- About this task
Lines to return, exactly: from the line with "committed (R304). -/" to the line with "if (srTemp r).toNat" in the entries below, both included.

- Records for the task
-- ==== Sys2Proof/Machine/SamplingCmds.lean ====
section
/-! DEFINITION. Sampling (R203 to R205, R279 to R284): SAMPLE.K, SAMPLE.M, SAMPLE.D and STOPCHK. -/

namespace Sys2Proof.Machine

/-- A candidate list as bytes (ch. 07). -/
def candBytes (l : List (F32 × Nat)) : Bytes := leBytes 8 l.length ++ l.flatMap (fun e => leBytes 8 (e.1.toNat * 2 ^ 32 + e.2))
/-- The candidates of a list's bytes. -/
def candList (n : Nat) (b : Bytes) : List (F32 × Nat) :=
  (List.range n).map (fun i => (BitVec.ofNat 32 (leAt b (8 * i + 4) 4), leAt b (8 * i) 4 % 2 ^ 18))

/-- Read the candidate list at a granule. A COUNT above 1,024 is DESC. -/
def opCands (s : State) (c g operand : Nat) (k : List (F32 × Nat) → EngRes) : EngRes :=
  opRead s c g 8 operand (fun h =>
    let n := leNat h % 2 ^ 11
    if 1024 < n then .fail s eDesc operand
    else opRead s c (g + 1) (8 * n) operand (fun b => k (candList n b)))

/-! The sampling record (R282). -/

def srReq (r : Bytes) : Nat := leAt r 0 4
def srTemp (r : Bytes) : F32 := BitVec.ofNat 32 (leAt r 4 4)
def srTopP (r : Bytes) : F32 := BitVec.ofNat 32 (leAt r 8 4)
def srMinP (r : Bytes) : F32 := BitVec.ofNat 32 (leAt r 0x0C 4)
def srTopK (r : Bytes) : Nat := leAt r 0x10 2
def srRep (r : Bytes) : F32 := BitVec.ofNat 32 (leAt r 0x14 4)
def srPres (r : Bytes) : F32 := BitVec.ofNat 32 (leAt r 0x18 4)
def srFreq (r : Bytes) : F32 := BitVec.ofNat 32 (leAt r 0x1C 4)
def srSeed (r : Bytes) : W64 := BitVec.ofNat 64 (leAt r 0x20 8)
def srPosition (r : Bytes) : Nat := leAt r 0x28 8
def srSlot (r : Bytes) : Nat := leAt r 0x30 4

/-- The sampling record that the Steward writes for the draw of a position (R282). -/
def samplingRecord (h : Nat) (r : Request) (pos : Nat) : Bytes :=
  leBytes 4 (rReq r) ++ sliceB r.desc 0x38 12 ++ sliceB r.desc 0x44 2
    ++ leBytes 2 ((if r.untracked then 1 else 0) + (if rCountPrompt r then 2 else 0)) ++ sliceB r.desc 0x48 12 ++ sliceB r.desc 8 8
    ++ leBytes 8 pos ++ leBytes 4 h ++ zeros 12

/-- The proposals d_1 to d_j of the cycle in flight, which the draws of its later positions treat as committed (R304). -/
def proposed (r : Request) (j : Nat) : List Nat :=
  match r.cycle with | some x => (x.props.take j).filterMap (fun e => e.1.map (fun t => t.toNat)) | none => []
/-- Positions of a draw beyond the request's next token: above 0 within a verification wavefront only (R301). -/
def drawAhead (r : Request) (pos : Nat) : Nat := pos - rLength r

/-- The allowed-token bitmap in force for the draw of a new-token index (R280): the latest accepted update at or below it. -/
def maskFor (r : Request) (index : Nat) : Option Bytes :=
  ((r.masks.filter (fun m => decide (m.1 ≤ index))).getLast?.map (fun m => m.2)).or r.mask
def maskAllows (m : Option Bytes) (id : Nat) : Bool :=
  match m with | none => true | some b => bitOf (byteAt b (id / 8)) (id % 8)

/-- One logit through penalties and temperature (R279 steps 2 to 4). -/
def adjustLogit (r : Bytes) (count : Nat) (x : F32) : F32 :=
  let x := if count = 0 then x
    else
      let y := if lt32 0#32 x then div32 x (srRep r) else mul32 x (srRep r)
      sub32 (sub32 y (srPres r)) (mul32 (srFreq r) (ofNat32 count))
  if (srTemp r).toNat % 2 ^ 31 = 0 then x else div32 x (srTemp r)

/-- The candidates among logits with their tokens (R203, R279). -/
def candidates (rec : Bytes) (mask : Option Bytes) (count : Nat → Nat) (logits : List (F32 × Nat)) : List (F32 × Nat) :=
  topK (srTopK rec) ((logits.filter (fun e => maskAllows mask e.2)).map (fun e => (adjustLogit rec (count e.2) e.1, e.2)))
/-- The candidates that SAMPLE.K keeps of a slice. -/
def sampleK (rec : Bytes) (mask : Option Bytes) (count : Nat → Nat) (first : Nat) (logits : List F32) : List (F32 × Nat) :=
  candidates rec mask count (logits.mapIdx (fun i x => (x, first + i)))

/-- The mask and the counts that a request's draw of a position takes: those of its index, with the proposals before it counted. -/
def maskAt (r : Request) (pos : Nat) : Option Bytes := maskFor r (r.tokens.length + drawAhead r pos)
def countAt (r : Request) (pos id : Nat) : Nat := getN 0 ((proposed r (drawAhead r pos)).foldl countIn r.counts) id

def sampleKBody (c : Nat) (s : State) (_ : Issued) (w : Nat) : EngRes :=
  vecOperand s c (wA w) (wN w) 1 true false (fun xs =>
    opRead s c (wB w) 64 2 (fun rec =>
      opRead s c (wC w) 8 3 (fun f =>
        if srTopK rec = 0 || 1024 < srTopK rec then .fail s eDesc 2
        else
          let q := reqOf s (srSlot rec)
          let mask := q.bind (fun r => maskAt r (srPosition rec))
          let count := fun (id : Nat) => match q with | some r => countAt r (srPosition rec) id | none => 0
          let l := sampleK rec mask count (leNat f % 2 ^ 18) xs
          opRoom s (wD w) (8 + 8 * l.length) 4 (.done (spadWrite s c (8 * wD w) (candBytes l))))))

/-- SAMPLE.K (R203, R279). -/
def execSampleK (c : CoreId) (s : State) : Out := .next (runEngine s c.val 2 0x80 (sampleKBody c.val))

def sampleMBody (c : Nat) (s : State) (_ : Issued) (w : Nat) : EngRes :=
  opCands s c (wA w) 1 (fun a =>
    opCands s c (wB w) 2 (fun b =>
      if 1024 < wN w then .fail s eDesc 0
      else
        let l := topK (wN w) (a ++ b)
        opRoom s (wD w) (8 + 8 * l.length) 4 (.done (spadWrite s c (8 * wD w) (candBytes l)))))

/-- SAMPLE.M (R203): the top N of two lists. -/
def execSampleM (c : CoreId) (s : State) : Out := .next (runEngine s c.val 2 0x81 (sampleMBody c.val))

/-- Running sums C(0) to C(n−1) (R204). -/
def runSums : F32 → List F32 → List F32
  | _, [] => []
  | acc, e :: t => add32 acc e :: runSums (add32 acc e) t

/-- rne32(u × Z) with u = word0 / 2^32 (R204). -/
def scaleWord (word : Nat) (z : F32) : F32 :=
  match fv z with | .fin neg m => round32 neg (word * m) (2 ^ 32) | _ => z

/-- The entries of a list that top-p and min-p keep, as (identifier, e, C) (R204). -/
def keptRows (topP minP : F32) (l : List (F32 × Nat)) : List (Nat × F32 × F32) :=
  let es := l.map (fun e => exp32 (sub32 e.1 ((l.head?.map (fun v => v.1)).getD 0#32)))
  let cs := runSums 0#32 es
  let limit := mul32 topP (cs.getLastD 0#32)
  (((l.zip es).zip (cs.zip (0#32 :: cs))).filter (fun r => le32 minP r.1.2 && lt32 r.2.2 limit)).map
    (fun r => (r.1.1.2, r.1.2, r.2.1))

/-- The kept and normalised probabilities of R204 (R306); at temperature 0 the one token that can be chosen, and nothing with
NO_TOKEN. -/
def keptProbs (temp topP minP : F32) (l : List (F32 × Nat)) : List (F32 × Nat) :=
  match l with
  | [] => []
  | v0 :: _ =>
      if !isFinite32 v0.1 then []
      else if temp.toNat % 2 ^ 31 = 0 then [(one32, v0.2)]
      else
        let kept := keptRows topP minP l
        kept.map (fun r => (div32 r.2.1 ((kept.getLast?.map (fun x => x.2.2)).getD 0#32), r.1))

/-- The draw of R204 from a list: identifier and p. No entry kept (a NaN among the sums) leaves the result open. -/
def drawToken (temp topP minP : F32) (word : Nat) (l : List (F32 × Nat)) : Option (Nat × F32) :=
  match l with
  | [] => some (0x3FFFF, 0#32)
  | v0 :: _ =>
      if !isFinite32 v0.1 then some (0x3FFFF, 0#32)
      else if temp.toNat % 2 ^ 31 = 0 then some (v0.2, one32)
      else
        let kept := keptRows topP minP l
        match kept.getLast? with
        | none => none
        | some last =>
            let pick := (kept.find? (fun r => lt32 (scaleWord word last.2.2) r.2.2)).getD last
            some (pick.1, div32 pick.2.1 last.2.2)

/-- The generator word of a sampling draw, domain 0x01 (R207). -/
def drawWord (rec : Bytes) : Nat :=
  (philox (srSeed rec) 0x01000000#32 (BitVec.ofNat 32 (srReq rec)) (BitVec.ofNat 64 (srPosition rec))).toNat

/-- The result record at D, in the model's layout (log entry 13): identifier and p, position, slot and request number. -/
def drawResult (id : Nat) (p : F32) (rec : Bytes) : Bytes :=
  leBytes 8 (p.toNat * 2 ^ 32 + id) ++ leBytes 8 (srPosition rec) ++ leBytes 4 (srSlot rec) ++ leBytes 4 (srReq rec) ++ zeros 8

def sampleDBody (c : Nat) (s : State) (_ : Issued) (w : Nat) : EngRes :=
  opCands s c (wA w) 1 (fun l =>
    opRead s c (wB w) 64 2 (fun rec =>
      opRoom s (wD w) 32 4 (
        match drawToken (srTemp rec) (srTopP rec) (srMinP rec) (drawWord rec) l with
        | some r => .done (spadWrite s c (8 * wD w) (drawResult r.1 r.2 rec))
        | none =>
            let f := takeFree s 2
            .done (spadWrite f.2 c (8 * wD w)
              (drawResult ((Config.freeWord s.free).toNat % 2 ^ 18) (Config.freeWord (s.free + 1)) rec)))))

/-- SAMPLE.D (R204). -/
def execSampleD (c : CoreId) (s : State) : Out := .next (runEngine s c.val 2 0x82 (sampleDBody c.val))

/-- The stop code of a drawn token (R205, R284): `stop` is the 576 B record, `gen` the earlier tokens of the generation. NO_TOKEN is
no token that codes 1 and 2 could name; whether an entry of more than 16 tokens matches is open (log entry 75). -/
def stopCode (stop : Bytes) (gen : List Nat) (id q : Nat) : Nat :=
  let tok := fun (i : Nat) => leAt stop (4 * i) 4
  let now := gen ++ [id]
  let seq := fun (x : Nat) => (List.range (byteAt stop (0x20 + x))).map (fun i => leAt stop (0x40 + 64 * x + 4 * i) 4)
  let hits := fun (x : Nat) => if 16 < byteAt stop (0x20 + x) then Config.longStop stop now x
    else byteAt stop (0x20 + x) != 0 && decide (byteAt stop (0x20 + x) ≤ now.length)
      && now.drop (now.length - byteAt stop (0x20 + x)) == seq x
  if id != 0x3FFFF && (List.range 8).any (fun i => tok i != 0xFFFFFFFF && tok i == id) then 1
  else if id != 0x3FFFF && (List.range 8).any hits then 2
  else if q + 1 - leAt stop 0x30 4 = leAt stop 0x28 4 then 3
  else if q + 1 = leAt stop 0x2C 4 then 4
  else if id = 0x3FFFF then 5 else 0

/-- The tokens of the present generation of a request (R284). -/
def genTokens (r : Request) : List Nat := (r.tokens.drop r.genStart).map (fun t => t.toNat)

def stopchkBody (c : Nat) (s : State) (_ : Issued) (w : Nat) : EngRes :=
  opRead s c (wA w) 32 1 (fun res =>
    opRead s c (wB w) 576 2 (fun stop =>
      let gen := match reqOf s (leAt res 16 4) with
        | some r => genTokens r ++ proposed r (drawAhead r (leAt res 8 8))
        | none => []
      opRoom s (wD w) 8 4 (.done (spadWrite s c (8 * wD w)
        (leBytes 8 (stopCode stop gen (leAt res 0 4 % 2 ^ 18) (leAt res 8 8)))))))

/-- STOPCHK (R205, R284). -/
def execStopchk (c : CoreId) (s : State) : Out := .next (runEngine s c.val 2 0x83 (stopchkBody c.val))

end Sys2Proof.Machine
end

- Exercise result
/-- The proposals d_1 to d_j of the cycle in flight, which the draws of its later positions treat as committed (R304). -/
def proposed (r : Request) (j : Nat) : List Nat :=
  match r.cycle with | some x => (x.props.take j).filterMap (fun e => e.1.map (fun t => t.toNat)) | none => []
/-- Positions of a draw beyond the request's next token: above 0 within a verification wavefront only (R301). -/
def drawAhead (r : Request) (pos : Nat) : Nat := pos - rLength r

/-- The allowed-token bitmap in force for the draw of a new-token index (R280): the latest accepted update at or below it. -/
def maskFor (r : Request) (index : Nat) : Option Bytes :=
  ((r.masks.filter (fun m => decide (m.1 ≤ index))).getLast?.map (fun m => m.2)).or r.mask
def maskAllows (m : Option Bytes) (id : Nat) : Bool :=
  match m with | none => true | some b => bitOf (byteAt b (id / 8)) (id % 8)

/-- One logit through penalties and temperature (R279 steps 2 to 4). -/
def adjustLogit (r : Bytes) (count : Nat) (x : F32) : F32 :=
  let x := if count = 0 then x
    else
      let y := if lt32 0#32 x then div32 x (srRep r) else mul32 x (srRep r)
      sub32 (sub32 y (srPres r)) (mul32 (srFreq r) (ofNat32 count))
  if (srTemp r).toNat % 2 ^ 31 = 0 then x else div32 x (srTemp r)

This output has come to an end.